Please state how many lines in the records below contain the word "infinity", giving only the number.

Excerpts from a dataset
○ ○ ○

-- ==== Sys2Proof/Syntax.lean ====
section
/-! DEFINITION. The twelve operations (30_encoding.md R61), one constructor each, with the command fields the operation
reads (R67). -/

namespace Sys2Proof

/-- A command: an operation of R61 with the fields it reads. `n` is WIDTH, `le` and `ll` are the flags LE and LL,
`dp` is DP. -/
inductive Instr where
  /-- BITS: integer to its low `n` bits (40_bit_vector.md R100). -/
  | bits (n : BitVec 16)
  /-- BPACK: `n` bits to their integer (40_bit_vector.md R101). -/
  | bpack (n : BitVec 16)
  /-- TCS: unsigned to signed at width `n` (41_twos_complement.md R121). -/
  | tcs (n : BitVec 16)
  /-- TCU: signed to unsigned at width `n` (41_twos_complement.md R122). -/
  | tcu (n : BitVec 16)
  /-- TC: to the other reading at width `n` (41_twos_complement.md R123). -/
  | tc (n : BitVec 16)
  /-- TCSL: list form of TCS (41_twos_complement.md R125). -/
  | tcsl (n : BitVec 16)
  /-- TCUL: list form of TCU (41_twos_complement.md R126). -/
  | tcul (n : BitVec 16)
  /-- TCL: list form of TC (41_twos_complement.md R127). -/
  | tcl (n : BitVec 16)
  /-- W2L: words to longs or long-longs (42_word_aggregator.md R152). -/
  | w2l (le ll : Bool)
  /-- L2W: longs or long-longs to words (42_word_aggregator.md R153). -/
  | l2w (le ll : Bool)
  /-- FDEC: bit pattern to floating-point value (43_ieee754.md R189). -/
  | fdec (dp : Bool)
  /-- FENC: floating-point value to bit pattern (43_ieee754.md R190). -/
  | fenc (dp : Bool)
deriving DecidableEq, Repr

end Sys2Proof
end

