/-- R128: the laws of the Two's-Complement Codec at every width n ≥ 1: the three round trips, the congruences modulo
2^n, TCS is sign extension (R11), results lie in S(n) and U(n), and a value outside the domain fails: nothing wraps. -/
def Obligations.TwosComplementLaws : Prop :=
  ∀ n : Nat, 1 ≤ n →
    (∀ v : Int, 0 ≤ v → v ≤ 2 ^ n - 1 → (toSigned n v).bind (toUnsigned n) = some v) ∧
    (∀ v : Int, -2 ^ (n - 1) ≤ v → v ≤ 2 ^ (n - 1) - 1 → (toUnsigned n v).bind (toSigned n) = some v) ∧
    (∀ v : Int, -2 ^ (n - 1) ≤ v → v ≤ 2 ^ n - 1 → (toOther n v).bind (toOther n) = some v) ∧
    (∀ v r : Int, toSigned n v = some r ∨ toUnsigned n v = some r → r ≡ v [ZMOD 2 ^ n]) ∧
    (∀ v : BitVec n, toSigned n v.toNat = some v.toInt) ∧
    (∀ v r : Int, toSigned n v = some r → -2 ^ (n - 1) ≤ r ∧ r ≤ 2 ^ (n - 1) - 1) ∧
    (∀ v r : Int, toUnsigned n v = some r → 0 ≤ r ∧ r ≤ 2 ^ n - 1) ∧
    (∀ v : Int, v < 0 ∨ v > 2 ^ n - 1 → toSigned n v = none) ∧
    (∀ v : Int, v < -2 ^ (n - 1) ∨ v > 2 ^ (n - 1) - 1 → toUnsigned n v = none) ∧
    (∀ v : Int, v < -2 ^ (n - 1) ∨ v > 2 ^ n - 1 → toOther n v = none)

/-! ## Word Aggregator -/

/-- R150 to R152: W2L answers one value for each whole chunk, the sum of the chunk's words by their weights, the first
word being the most significant (LE = 0) or the least significant (LE = 1); in long mode it is below 2^32. -/
def Obligations.W2lJoinsTheChunks : Prop :=
  ∀ (le ll : Bool) (s : State) (q : Req) (ws : List Word), s.selected = some q → q.arg = .pWords ws →
    tooLong ws.length = false →
    ∃ out, exec (.w2l le ll) s = .next (s.answer q ⟨.ok, 0, some (.pLongs out)⟩) ∧
      out.length = ws.length / (if ll then 4 else 2) ∧
      (∀ (j : Nat) (x : Long), out[j]? = some x →
        x.toNat = ((List.range (if ll then 4 else 2)).map fun t =>
          (ws.getD (j * (if ll then 4 else 2) + t) 0).toNat *
            2 ^ (if le then 16 * t else 16 * ((if ll then 4 else 2) - 1 - t))).sum) ∧
      (ll = false → ∀ x ∈ out, x.toNat < 2 ^ 32)

/-- R150, R151, R153: L2W answers the words of each value in the order LE asks for; in long mode the first value not
below 2^32 makes it a RANGE_ERROR with that value's position. -/
def Obligations.L2wSplitsTheLongs : Prop :=
  ∀ (le ll : Bool) (s : State) (q : Req) (xs : List Long), s.selected = some q → q.arg = .pLongs xs →
    tooLong xs.length = false →
    ((ll = false → ∀ x ∈ xs, x.toNat < 2 ^ 32) →
      ∃ out, exec (.l2w le ll) s = .next (s.answer q ⟨.ok, 0, some (.pWords out)⟩) ∧
        out.length = (if ll then 4 else 2) * xs.length ∧
        ∀ (j t : Nat) (x : Long), xs[j]? = some x → t < (if ll then 4 else 2) →
          ∃ w, out[(if ll then 4 else 2) * j + t]? = some w ∧
            w.toNat = x.toNat / 2 ^ (if le then 16 * t else 16 * ((if ll then 4 else 2) - 1 - t)) % 2 ^ 16) ∧
    (∀ pre x post, ll = false → xs = pre ++ x :: post → (∀ y ∈ pre, y.toNat < 2 ^ 32) → 2 ^ 32 ≤ x.toNat →
      exec (.l2w le ll) s = .next (s.answer q ⟨.rangeError, pre.length, none⟩))

/-- R154: joining what was split gives the list back; splitting what was joined gives the words back without the partial
chunk, so it is the identity exactly on the lists of whole chunks. -/
def Obligations.WordAggregatorLaws : Prop :=
  ∀ le ll : Bool,
    (∀ xs : List Long, (ll = false → ∀ x ∈ xs, x.toNat < 2 ^ 32) →
      ∃ ws, longsToWordsFrom le ll 0 xs = .ok ws ∧ wordsToLongs le ll ws = xs) ∧
    (∀ ws : List Word,
      longsToWordsFrom le ll 0 (wordsToLongs le ll ws) =
        .ok (ws.take (ws.length - ws.length % (if ll then 4 else 2)))) ∧
    (∀ ws : List Word,
      longsToWordsFrom le ll 0 (wordsToLongs le ll ws) = .ok ws ↔ ws.length % (if ll then 4 else 2) = 0)

/-! ## IEEE-754 Codec -/

/-- R182, R183, R185: the NaN tests are the NaN cases of the values, and the NaNs that may be drawn are exactly the
binary64 NaNs. -/
def Obligations.NaNsAreTheNaNPatterns : Prop :=
  (∀ q : BitVec 32, isNaN32 q = true ↔ value32 q = .nan) ∧
  (∀ p : BitVec 64, isNaN64 p = true ↔ value64 p = .nan) ∧
  (∀ p : BitVec 64, isNaN64 p = true ↔ ∃ x : NaN64, nanBits x = p)

/-- R187: widening is exact, sign of zero and infinity included. Values are in units of 2^-1074 (log entry 10). -/
def Obligations.WideningIsExact : Prop :=
  ∀ q : BitVec 32, isNaN32 q = false → value64 (widen32 q) = value32 q

/-- R188: a finite datum below 2^128 - 2^103 narrows to a finite pattern of its sign that no finite binary32 value lies
closer to, and where another lies as close the fraction is even; from 2^128 - 2^103 on it narrows to infinity of its
sign, and infinity to itself. Magnitudes are in units of 2^-1074, the model's form of R188's rationals (log entry 10). -/
def Obligations.NarrowingIsToNearestEven : Prop :=
  ∀ f : F64, isNaN64 f = false →
    (exponent64 f = 0x7FF → value32 (narrow64 f) = .infinity (sign64 f)) ∧
    (exponent64 f ≠ 0x7FF → 2 ^ 1202 - 2 ^ 1177 ≤ units64 f → value32 (narrow64 f) = .infinity (sign64 f)) ∧
    (exponent64 f ≠ 0x7FF → units64 f < 2 ^ 1202 - 2 ^ 1177 →
      ∃ r, value32 (narrow64 f) = .finite (sign64 f) r ∧
        ∀ q : BitVec 32, exponent32 q ≠ 0xFF →
          Nat.dist r (units64 f) ≤ Nat.dist (units32 q) (units64 f) ∧
          (Nat.dist r (units64 f) = Nat.dist (units32 q) (units64 f) → units32 q ≠ r →
            fraction32 (narrow64 f) % 2 = 0))

/-- R188: underflow: a magnitude up to 2^-150 becomes a zero of its sign, one between 2^-150 and 2^-149 the smallest
subnormal of its sign. Magnitudes are in units of 2^-1074 (log entry 10). -/
def Obligations.NarrowingUnderflow : Prop :=
  ∀ f : F64, exponent64 f ≠ 0x7FF →
    (units64 f ≤ 2 ^ 924 → narrow64 f = pack32 (sign64 f) 0 0) ∧
    (2 ^ 924 < units64 f → units64 f < 2 ^ 925 → narrow64 f = pack32 (sign64 f) 0 1)

/-- R189 at double precision: a pattern that is not a NaN is returned as the datum with these bits. -/
def Obligations.FdecDoubleReturnsTheDatum : Prop :=
  ∀ (s : State) (q : Req) (p : BitVec 64), s.selected = some q → q.arg = .pPat p → isNaN64 p = false →
    exec (.fdec true) s = .next (s.answer q ⟨.ok, 0, some (.pF64 p)⟩)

○ ○ ○

TASK ANSWER: 5